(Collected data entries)
* * * * *
/-! ## Bytes (R1) -/

@[simp] theorem length_leBytes (n v : Nat) : (leBytes n v).length = n := by
  induction n generalizing v with
  | zero => rfl
  | succ n ih => exact congrArg (· + 1) (ih _)
theorem getElem_leBytes (n v i : Nat) (h : i < (leBytes n v).length) :
    (leBytes n v)[i] = BitVec.ofNat 8 (v / 256 ^ i) := by
  induction n generalizing v i with
  | zero => exact absurd h (Nat.not_lt_zero i)
  | succ n ih =>
    cases i with
    | zero => simp [leBytes]
    | succ i => simpa [leBytes, Nat.div_div_eq_div_mul, Nat.pow_succ'] using ih (v / 256) i (by simpa using h)
theorem leNat_lt (l : List Byte) : leNat l < 256 ^ l.length := by
  induction l with
  | nil => exact Nat.one_pos
  | cons b l ih =>
    have := b.isLt
    rw [leNat, List.length_cons, Nat.pow_succ]
    omega
/-- Byte `i` of the number that bytes hold. -/
theorem leNat_div_mod (l : List Byte) (i : Nat) (h : i < l.length) : leNat l / 256 ^ i % 256 = l[i].toNat := by
  induction l generalizing i with
  | nil => exact absurd h (Nat.not_lt_zero i)
  | cons b l ih =>
    have hb := b.isLt
    cases i with
    | zero =>
      rw [leNat, List.getElem_cons_zero]
      omega
    | succ i =>
      have ht : leNat (b :: l) / 256 = leNat l := by
        rw [leNat]
        omega
      rw [Nat.pow_succ', ← Nat.div_div_eq_div_mul, ht, List.getElem_cons_succ]
      exact ih i (by simpa using h)

theorem extractByte_eq_ofNat (x : Word) (i : Nat) : x.extractLsb' (8 * i) 8 = BitVec.ofNat 8 (x.toNat / 256 ^ i) := by
  rw [show (256 : Nat) = 2 ^ 8 from rfl, ← Nat.pow_mul, ← Nat.shiftRight_eq_div_pow]
  rfl
theorem extractByte_ofNat_leNat (l : List Byte) (hl : l.length = 8) (i : Nat) (h : i < l.length) :
    (BitVec.ofNat 64 (leNat l)).extractLsb' (8 * i) 8 = l[i] := by
  have hlt : leNat l < 2 ^ 64 := lt_of_lt_of_eq (leNat_lt l) (by rw [hl]; rfl)
  apply BitVec.eq_of_toNat_eq
  rw [extractByte_eq_ofNat, BitVec.toNat_ofNat, BitVec.toNat_ofNat, Nat.mod_eq_of_lt hlt]
  exact leNat_div_mod l i h
/-- BSWAP takes byte `i` to byte `7 - i` (R203). -/
theorem extractByte_swapBytes (x : Word) (i : Nat) (h : i < 8) :
    (swapBytes x).extractLsb' (8 * (7 - i)) 8 = x.extractLsb' (8 * i) 8 := by
  have hl : (leBytes 8 x.toNat).reverse.length = 8 := by simp
  rw [swapBytes, extractByte_ofNat_leNat _ hl (7 - i) (by omega), List.getElem_reverse, getElem_leBytes,
    extractByte_eq_ofNat, length_leBytes, show 8 - 1 - (7 - i) = i by omega]
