-- ==== Sys2Proof/Config.lean ====
section
/-! DEFINITION. The implementation parameters, each at the value this hardware takes (spec 00_scope.md R8).
The spec leaves no value undefined, so there is no free value here. -/

namespace Sys2Proof

/-- `FRAME_BITS`: a frame has exactly 20 bits (R8). -/
def Config.frameBits : Nat := 20

/-- `CNT_MAX`: the bit count saturates here (R8, R24). -/
def Config.cntMax : Nat := 31

/-- `QDEPTH`: the FIFO's capacity. The spec asks for at least 10 and gives this hardware 10 (R8, D10; log entry 14). -/
def Config.qDepth : Nat := 10

/-- `CRC_CONST`, to be kept bit for bit (R8, R152). -/
def Config.crcConst : QWord := 0x25cb9e70#32

end Sys2Proof
end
* * * * *
*Work task*
Of the entries listed above, reproduce only the lines starting at the line containing "rw [leNat, List.length_cons, Nat.pow_succ]" and ending at the line containing "def Config.cntMax : Nat := 31". Include both, exactly as they stand.

*Result*
    rw [leNat, List.length_cons, Nat.pow_succ]
    omega
/-- Byte `i` of the number that bytes hold. -/
theorem leNat_div_mod (l : List Byte) (i : Nat) (h : i < l.length) : leNat l / 256 ^ i % 256 = l[i].toNat := by
  induction l generalizing i with
  | nil => exact absurd h (Nat.not_lt_zero i)
  | cons b l ih =>
    have hb := b.isLt
    cases i with
    | zero =>
      rw [leNat, List.getElem_cons_zero]
      omega
    | succ i =>
      have ht : leNat (b :: l) / 256 = leNat l := by
        rw [leNat]
        omega
      rw [Nat.pow_succ', ← Nat.div_div_eq_div_mul, ht, List.getElem_cons_succ]
      exact ih i (by simpa using h)

theorem extractByte_eq_ofNat (x : Word) (i : Nat) : x.extractLsb' (8 * i) 8 = BitVec.ofNat 8 (x.toNat / 256 ^ i) := by
  rw [show (256 : Nat) = 2 ^ 8 from rfl, ← Nat.pow_mul, ← Nat.shiftRight_eq_div_pow]
  rfl
theorem extractByte_ofNat_leNat (l : List Byte) (hl : l.length = 8) (i : Nat) (h : i < l.length) :
    (BitVec.ofNat 64 (leNat l)).extractLsb' (8 * i) 8 = l[i] := by
  have hlt : leNat l < 2 ^ 64 := lt_of_lt_of_eq (leNat_lt l) (by rw [hl]; rfl)
  apply BitVec.eq_of_toNat_eq
  rw [extractByte_eq_ofNat, BitVec.toNat_ofNat, BitVec.toNat_ofNat, Nat.mod_eq_of_lt hlt]
  exact leNat_div_mod l i h
/-- BSWAP takes byte `i` to byte `7 - i` (R203). -/
theorem extractByte_swapBytes (x : Word) (i : Nat) (h : i < 8) :
    (swapBytes x).extractLsb' (8 * (7 - i)) 8 = x.extractLsb' (8 * i) 8 := by
  have hl : (leBytes 8 x.toNat).reverse.length = 8 := by simp
  rw [swapBytes, extractByte_ofNat_leNat _ hl (7 - i) (by omega), List.getElem_reverse, getElem_leBytes,
    extractByte_eq_ofNat, length_leBytes, show 8 - 1 - (7 - i) = i by omega]
-- ==== Sys2Proof/Config.lean ====
section
/-! DEFINITION. The implementation parameters, each at the value this hardware takes (spec 00_scope.md R8).
The spec leaves no value undefined, so there is no free value here. -/

namespace Sys2Proof

/-- `FRAME_BITS`: a frame has exactly 20 bits (R8). -/
def Config.frameBits : Nat := 20

/-- `CNT_MAX`: the bit count saturates here (R8, R24). -/
def Config.cntMax : Nat := 31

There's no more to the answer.